矢状面における体幹深部筋(腹横筋、多裂筋)と脊柱起立筋、大殿筋の筋の働き方が重要となる。体幹深部筋と大殿筋を賦活しハムストリングスや脊柱起立筋の過活動を避ける筋の動きを習得する必要がある。
これらのエクササイズとしてはブリッジエクササイズやピラティス等が用いられる。日常生活において床の物を拾う際も骨盤前傾位を保った姿勢での持ち上げ動作が求められる。
混合型腰痛
筋性の腰痛(筋筋膜性腰痛、脊柱起立筋付着部障害)や仙腸関節障害から生じる腰痛はその病態によって、伸展、前屈(前かがみ)の運動方向による疼痛誘発部位が分かりにくいのが特徴。
仙腸関節障害
骨盤輪(寛骨・仙骨・尾骨)を安定させる為に仙腸関節周囲の靭帯の役割は大きく、運動時に骨盤輪に対する物理的ストレスが繰り返される事で靭帯の損傷や靭帯付着部障害が発生し、疼痛が生じると考えられる。

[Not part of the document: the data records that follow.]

/-- Settles O58: the single step is the machine's step, handed back. -/
theorem hostStepExecutesOneInstruction : Obligations.HostStepExecutesOneInstruction := by
  refine fun s => ⟨fun h => ?_, fun h => by simp [hostStep, EngineState.hostWrites, h]⟩
  obtain ⟨t, ht⟩ := stepInstr_answers s.resume
  have ha : s.alive = true := alive_iff.2 fun f hf => by simp [hf] at h
  have hhost : hostStep s = .ok t.handBack := by
    rw [hostStep, if_pos (hostWrites_of_idle_or_suspended h), ht]
  exact ⟨t, _, (step_of_alive ha).trans ht, hhost, handBack_effect t⟩

/-- What the loop may return: Suspended where `should_break` is true, a fault of a Faulted engine, or nothing yet. -/
def SoundResult (sb : Registers → Memory → Bool) (r : RunResult) : Prop :=
  match r with
  | .suspended t => t.engine = .suspended ∧ sb t.registers t.mem = true
  | .faulted f t => t.engine = .faulted f
  | .unfinished _ => True
  | .refused _ => False

/-- From a state the loop is at its fault, or its step answers a next state. -/
theorem faulted_or_step (s : State) : (∃ f, s.engine = .faulted f) ∨ ∃ t, step s = .next t := by
  by_cases ha : s.alive = true
  · exact .inr (aliveEngineAlwaysAnswers s ha)
  · exact .inl (faulted_of_not_alive ha)

theorem runLoop_sound (sb : Registers → Memory → Bool) (k : Nat) (s : State) : SoundResult sb (runLoop sb k s) := by
  induction k generalizing s with
  | zero =>
    by_cases ha : s.alive = true
    · rw [runLoop_zero_of_alive sb ha]
      trivial
    · obtain ⟨f, hf⟩ := faulted_of_not_alive ha
      rw [runLoop_faulted sb 0 hf]
      exact hf
  | succ k ih =>
    obtain ⟨f, hf⟩ | ⟨t, ht⟩ := faulted_or_step s
    · rw [runLoop_faulted sb _ hf]
      exact hf
    · rw [runLoop_succ sb k ht]
      cases he : t.engine with
      | faulted f => exact he
      | suspended =>
        by_cases hb : sb t.registers t.mem = true
        · simpa [hb] using ⟨he, hb⟩
        · simpa [hb] using ih t
      | idle | running => exact ih t

/-- A result other than unfinished is the result for every larger bound. -/
theorem runLoop_add (sb : Registers → Memory → Bool) (k n : Nat) (s : State)
    (h : ∀ t, runLoop sb k s ≠ .unfinished t) : runLoop sb (k + n) s = runLoop sb k s := by
  induction k generalizing s with
  | zero =>
    by_cases ha : s.alive = true
    · exact absurd (runLoop_zero_of_alive sb ha) (h s)
    · obtain ⟨f, hf⟩ := faulted_of_not_alive ha
      rw [runLoop_faulted sb _ hf, runLoop_faulted sb _ hf]
  | succ k ih =>
    obtain ⟨f, hf⟩ | ⟨t, ht⟩ := faulted_or_step s
    · rw [runLoop_faulted sb _ hf, runLoop_faulted sb _ hf]
    · rw [Nat.add_right_comm]
      rw [runLoop_succ sb k ht] at h ⊢
      rw [runLoop_succ sb (k + n) ht]
      cases he : t.engine with
      | faulted f => rfl
      | suspended =>
        simp only [he] at h ⊢
        split at h
        · next hb => rw [if_pos hb, if_pos hb]
        · next hb => rw [if_neg hb, if_neg hb, ih t h]
      | idle | running =>
        simp only [he] at h ⊢
        exact ih t h

/-- Settles O59: what the loop returns, by induction on its bound; its one turn, by the engine state the step leaves. -/
theorem runReturnsAtABreakOrAFault : Obligations.RunReturnsAtABreakOrAFault := by
  intro sb k s
  have hsound := runLoop_sound sb k s
  refine ⟨run_running sb k, run_of_not_running sb k, rfl, fun t ht => ?_, fun f t ht => ?_,
    fun n => runLoop_add sb k n s, fun r hr => ?_, runLoop_zero_of_alive sb, fun t ht => ?_⟩
  · rwa [ht] at hsound
  · rwa [ht] at hsound
  · rwa [hr] at hsound
  · rw [runLoop_succ sb k ht]
    refine ⟨fun f hf => by rw [hf], fun he hb => by simp [he, hb], fun ha hb => ?_⟩
    cases he : t.engine with
    | faulted f => exact absurd he (alive_iff.1 ha f)
    | suspended => simp [hb he]
    | idle | running => rfl

end Sys2Proof.Proofs.ControlPort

もし仙腸関節周囲の靭帯に仙骨を後傾させるストレスによって障害が発生すれば伸展型腰痛となり、前傾させるストレスによる障害であれば前屈型の腰痛を発症する。圧痛点や疼痛部位は上後腸骨棘付近にあり、one finger testが有用。
筋筋膜性腰痛
主に脊柱起立筋の過活動、または筋膜周囲の炎症によって腰痛が生じ、炎症後の筋膜の滑走性障害(滑りが悪くなる)によっても腰痛や違和感が生じる。
筋肉由来の疼痛は筋肉に伸長負荷を加えた際に疼痛が誘発されたり、筋を短縮させる負荷を加えた際に誘発したりと状況によって変化する為、前屈型か伸展型かの区別が難しい。
疼痛部位は関節性の腰痛と比べて漠然としており、指し示すことが難しい。自主トレーニングでは脊柱起立筋の過活動を是正する為の体幹深部筋や大殿筋の賦活化等による筋コントロール改善が求められる。
脊柱起立筋付着部障害
動作時に脊柱起立筋の過活動が繰り返されると脊柱起立筋と腸骨翼との境目の付着部に障害が発生する。そのため疼痛部位や圧痛点は腰椎部では腸骨翼付近示す。
うつ伏せで下肢を挙上させるPHEテストを行うと、脊柱起立筋の過活動とその付着部障害がある場合には腸骨翼に腰痛が再現される。